━━━ INPUT FOR THIS TASK ━━━

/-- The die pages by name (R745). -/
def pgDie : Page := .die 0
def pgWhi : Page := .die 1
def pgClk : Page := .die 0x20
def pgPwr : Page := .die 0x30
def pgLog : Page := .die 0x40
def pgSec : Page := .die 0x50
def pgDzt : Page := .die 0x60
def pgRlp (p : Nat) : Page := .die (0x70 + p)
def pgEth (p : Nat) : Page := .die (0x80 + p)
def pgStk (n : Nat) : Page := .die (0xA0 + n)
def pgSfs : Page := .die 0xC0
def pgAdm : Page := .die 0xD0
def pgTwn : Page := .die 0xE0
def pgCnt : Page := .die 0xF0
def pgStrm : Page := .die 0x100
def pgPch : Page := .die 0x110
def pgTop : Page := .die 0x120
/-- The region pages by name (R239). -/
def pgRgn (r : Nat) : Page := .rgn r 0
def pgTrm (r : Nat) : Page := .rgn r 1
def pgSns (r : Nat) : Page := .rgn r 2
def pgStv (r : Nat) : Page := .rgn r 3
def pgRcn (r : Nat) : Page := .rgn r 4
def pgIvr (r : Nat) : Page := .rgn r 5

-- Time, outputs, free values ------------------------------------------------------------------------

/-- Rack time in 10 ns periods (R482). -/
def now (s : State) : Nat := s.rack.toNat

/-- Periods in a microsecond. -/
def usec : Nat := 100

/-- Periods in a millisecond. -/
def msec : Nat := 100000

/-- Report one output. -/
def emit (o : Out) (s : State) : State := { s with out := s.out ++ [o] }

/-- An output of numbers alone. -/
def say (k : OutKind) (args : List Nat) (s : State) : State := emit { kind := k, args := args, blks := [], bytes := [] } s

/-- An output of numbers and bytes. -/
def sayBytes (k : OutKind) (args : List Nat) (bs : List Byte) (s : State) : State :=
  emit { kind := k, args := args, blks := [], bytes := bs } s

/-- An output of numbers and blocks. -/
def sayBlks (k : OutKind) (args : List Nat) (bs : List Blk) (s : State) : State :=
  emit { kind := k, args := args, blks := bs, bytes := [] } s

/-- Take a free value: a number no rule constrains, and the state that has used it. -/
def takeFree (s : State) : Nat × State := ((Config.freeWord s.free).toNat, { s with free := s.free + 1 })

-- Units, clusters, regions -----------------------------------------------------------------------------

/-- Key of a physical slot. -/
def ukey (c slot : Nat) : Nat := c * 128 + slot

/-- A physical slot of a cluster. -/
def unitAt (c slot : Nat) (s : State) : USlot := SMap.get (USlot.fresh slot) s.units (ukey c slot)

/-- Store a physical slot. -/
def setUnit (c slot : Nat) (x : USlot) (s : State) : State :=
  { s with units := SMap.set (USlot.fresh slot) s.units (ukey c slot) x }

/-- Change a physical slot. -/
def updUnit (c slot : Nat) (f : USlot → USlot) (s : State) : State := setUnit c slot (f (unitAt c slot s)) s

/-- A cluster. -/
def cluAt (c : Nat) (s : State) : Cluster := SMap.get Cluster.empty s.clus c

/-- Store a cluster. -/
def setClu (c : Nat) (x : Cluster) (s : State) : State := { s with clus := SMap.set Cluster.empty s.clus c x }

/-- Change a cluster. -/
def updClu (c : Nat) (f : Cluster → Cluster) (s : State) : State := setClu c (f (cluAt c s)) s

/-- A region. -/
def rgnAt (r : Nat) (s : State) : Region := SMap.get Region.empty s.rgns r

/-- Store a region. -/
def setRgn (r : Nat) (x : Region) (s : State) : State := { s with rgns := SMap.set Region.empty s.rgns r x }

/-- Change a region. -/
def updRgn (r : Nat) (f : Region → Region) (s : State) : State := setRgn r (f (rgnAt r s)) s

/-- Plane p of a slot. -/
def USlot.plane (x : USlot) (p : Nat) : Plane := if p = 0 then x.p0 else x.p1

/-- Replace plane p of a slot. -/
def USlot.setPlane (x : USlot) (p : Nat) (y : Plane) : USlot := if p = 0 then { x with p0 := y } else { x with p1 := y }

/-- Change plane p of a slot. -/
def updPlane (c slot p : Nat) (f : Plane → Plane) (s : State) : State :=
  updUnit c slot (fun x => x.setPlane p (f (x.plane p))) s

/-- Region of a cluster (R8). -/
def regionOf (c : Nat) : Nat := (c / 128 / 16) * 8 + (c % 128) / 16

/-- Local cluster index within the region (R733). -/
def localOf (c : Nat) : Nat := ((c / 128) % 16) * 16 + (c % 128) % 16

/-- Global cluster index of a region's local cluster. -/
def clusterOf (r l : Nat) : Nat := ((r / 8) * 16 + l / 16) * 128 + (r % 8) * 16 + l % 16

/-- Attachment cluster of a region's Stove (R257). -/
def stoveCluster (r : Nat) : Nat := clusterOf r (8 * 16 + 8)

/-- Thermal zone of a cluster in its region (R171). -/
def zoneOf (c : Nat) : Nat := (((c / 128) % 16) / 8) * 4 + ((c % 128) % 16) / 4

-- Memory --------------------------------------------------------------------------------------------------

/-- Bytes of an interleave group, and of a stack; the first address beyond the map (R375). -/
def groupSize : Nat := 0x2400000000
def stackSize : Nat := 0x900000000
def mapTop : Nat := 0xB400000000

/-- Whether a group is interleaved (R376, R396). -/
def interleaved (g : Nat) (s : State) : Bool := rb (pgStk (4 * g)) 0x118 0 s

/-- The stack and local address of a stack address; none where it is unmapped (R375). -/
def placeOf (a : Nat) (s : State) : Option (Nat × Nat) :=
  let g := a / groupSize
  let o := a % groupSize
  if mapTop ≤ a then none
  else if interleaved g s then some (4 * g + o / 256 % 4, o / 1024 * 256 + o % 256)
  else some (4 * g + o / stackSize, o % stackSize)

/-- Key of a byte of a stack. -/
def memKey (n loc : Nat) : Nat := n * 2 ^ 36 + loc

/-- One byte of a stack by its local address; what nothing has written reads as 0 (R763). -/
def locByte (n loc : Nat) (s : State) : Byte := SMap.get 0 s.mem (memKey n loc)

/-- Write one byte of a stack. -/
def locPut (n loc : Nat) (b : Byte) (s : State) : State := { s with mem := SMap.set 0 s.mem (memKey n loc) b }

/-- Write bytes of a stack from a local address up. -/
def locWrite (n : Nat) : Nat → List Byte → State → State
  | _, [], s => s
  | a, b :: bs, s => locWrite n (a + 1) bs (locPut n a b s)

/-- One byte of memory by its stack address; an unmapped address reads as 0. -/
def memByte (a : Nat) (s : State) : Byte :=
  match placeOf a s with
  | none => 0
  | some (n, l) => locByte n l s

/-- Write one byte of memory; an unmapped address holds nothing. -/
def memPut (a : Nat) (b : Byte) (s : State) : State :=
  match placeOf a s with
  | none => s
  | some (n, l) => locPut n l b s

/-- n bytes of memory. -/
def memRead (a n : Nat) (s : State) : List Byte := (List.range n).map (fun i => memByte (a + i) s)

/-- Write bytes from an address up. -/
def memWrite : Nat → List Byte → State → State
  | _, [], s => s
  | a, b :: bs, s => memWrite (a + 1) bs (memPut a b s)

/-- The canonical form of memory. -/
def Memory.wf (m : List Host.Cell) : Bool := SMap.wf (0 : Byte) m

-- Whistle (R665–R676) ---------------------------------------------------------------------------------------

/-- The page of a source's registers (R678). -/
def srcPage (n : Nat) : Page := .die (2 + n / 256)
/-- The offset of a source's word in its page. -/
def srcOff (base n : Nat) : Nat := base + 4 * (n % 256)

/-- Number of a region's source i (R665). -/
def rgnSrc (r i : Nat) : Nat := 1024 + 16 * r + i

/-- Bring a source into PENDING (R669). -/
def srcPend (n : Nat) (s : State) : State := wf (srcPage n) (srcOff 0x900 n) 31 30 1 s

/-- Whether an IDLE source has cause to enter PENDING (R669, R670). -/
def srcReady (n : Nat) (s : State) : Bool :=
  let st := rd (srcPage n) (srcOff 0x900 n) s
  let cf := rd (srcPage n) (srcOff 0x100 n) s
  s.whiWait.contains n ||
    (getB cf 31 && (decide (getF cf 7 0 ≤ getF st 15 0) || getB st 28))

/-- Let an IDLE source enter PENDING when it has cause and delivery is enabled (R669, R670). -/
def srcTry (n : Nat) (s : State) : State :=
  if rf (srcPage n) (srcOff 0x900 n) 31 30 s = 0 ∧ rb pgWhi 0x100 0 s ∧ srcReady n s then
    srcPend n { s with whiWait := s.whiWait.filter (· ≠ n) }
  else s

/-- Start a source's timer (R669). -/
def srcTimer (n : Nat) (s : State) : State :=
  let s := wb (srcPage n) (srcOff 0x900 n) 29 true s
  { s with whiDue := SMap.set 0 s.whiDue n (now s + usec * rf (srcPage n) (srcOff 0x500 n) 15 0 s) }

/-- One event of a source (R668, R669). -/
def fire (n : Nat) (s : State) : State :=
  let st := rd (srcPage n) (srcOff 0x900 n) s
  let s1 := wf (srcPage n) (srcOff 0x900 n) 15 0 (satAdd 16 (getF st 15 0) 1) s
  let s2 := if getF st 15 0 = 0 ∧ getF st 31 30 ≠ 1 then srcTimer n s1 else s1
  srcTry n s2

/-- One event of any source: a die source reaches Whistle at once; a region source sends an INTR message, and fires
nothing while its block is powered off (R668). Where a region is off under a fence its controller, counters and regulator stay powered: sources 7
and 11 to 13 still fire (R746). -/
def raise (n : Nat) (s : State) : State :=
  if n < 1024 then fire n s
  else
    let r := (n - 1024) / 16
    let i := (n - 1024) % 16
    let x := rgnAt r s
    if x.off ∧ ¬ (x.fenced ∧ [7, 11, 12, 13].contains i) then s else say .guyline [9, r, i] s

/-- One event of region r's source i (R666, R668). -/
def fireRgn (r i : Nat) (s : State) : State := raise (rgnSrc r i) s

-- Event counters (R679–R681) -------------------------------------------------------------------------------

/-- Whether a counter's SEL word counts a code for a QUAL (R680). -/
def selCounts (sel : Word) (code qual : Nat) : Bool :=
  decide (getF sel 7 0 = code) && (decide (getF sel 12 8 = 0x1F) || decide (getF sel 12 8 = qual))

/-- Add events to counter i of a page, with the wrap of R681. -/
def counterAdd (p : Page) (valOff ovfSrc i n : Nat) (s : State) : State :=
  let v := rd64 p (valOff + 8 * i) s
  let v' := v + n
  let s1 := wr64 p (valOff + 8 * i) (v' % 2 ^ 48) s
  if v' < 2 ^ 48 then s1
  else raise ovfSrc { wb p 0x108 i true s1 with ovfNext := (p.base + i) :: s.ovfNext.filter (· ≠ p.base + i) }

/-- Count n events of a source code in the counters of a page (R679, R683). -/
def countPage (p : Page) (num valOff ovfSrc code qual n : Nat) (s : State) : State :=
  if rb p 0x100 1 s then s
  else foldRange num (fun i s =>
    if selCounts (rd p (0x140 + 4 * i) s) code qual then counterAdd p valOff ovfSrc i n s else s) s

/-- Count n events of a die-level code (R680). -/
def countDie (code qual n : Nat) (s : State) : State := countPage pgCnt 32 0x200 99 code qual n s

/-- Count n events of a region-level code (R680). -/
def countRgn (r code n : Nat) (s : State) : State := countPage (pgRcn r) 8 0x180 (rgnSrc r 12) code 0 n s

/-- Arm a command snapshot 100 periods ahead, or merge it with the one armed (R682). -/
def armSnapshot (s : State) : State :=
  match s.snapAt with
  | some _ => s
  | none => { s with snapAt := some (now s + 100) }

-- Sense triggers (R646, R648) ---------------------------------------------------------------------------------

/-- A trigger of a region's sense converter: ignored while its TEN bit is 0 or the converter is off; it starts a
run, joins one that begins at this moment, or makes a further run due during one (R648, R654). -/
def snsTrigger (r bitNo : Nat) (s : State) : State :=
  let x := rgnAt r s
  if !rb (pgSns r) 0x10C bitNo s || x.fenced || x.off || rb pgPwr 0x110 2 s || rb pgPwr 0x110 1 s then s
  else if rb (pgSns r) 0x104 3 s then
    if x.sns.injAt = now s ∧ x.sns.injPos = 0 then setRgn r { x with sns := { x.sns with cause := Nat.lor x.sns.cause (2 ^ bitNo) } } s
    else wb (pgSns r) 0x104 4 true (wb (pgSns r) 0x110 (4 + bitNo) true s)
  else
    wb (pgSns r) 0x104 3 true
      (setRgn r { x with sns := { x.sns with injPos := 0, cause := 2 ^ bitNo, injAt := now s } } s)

━━━

ACTION ITEM:
Output the lines above between the one holding "local cluster. -/" and the one holding "def zoneOf (c", inclusive, with nothing before or after them.

REPLY:
/-- Global cluster index of a region's local cluster. -/
def clusterOf (r l : Nat) : Nat := ((r / 8) * 16 + l / 16) * 128 + (r % 8) * 16 + l % 16

/-- Attachment cluster of a region's Stove (R257). -/
def stoveCluster (r : Nat) : Nat := clusterOf r (8 * 16 + 8)

/-- Thermal zone of a cluster in its region (R171). -/
def zoneOf (c : Nat) : Nat := (((c / 128) % 16) / 8) * 4 + ((c % 128) % 16) / 4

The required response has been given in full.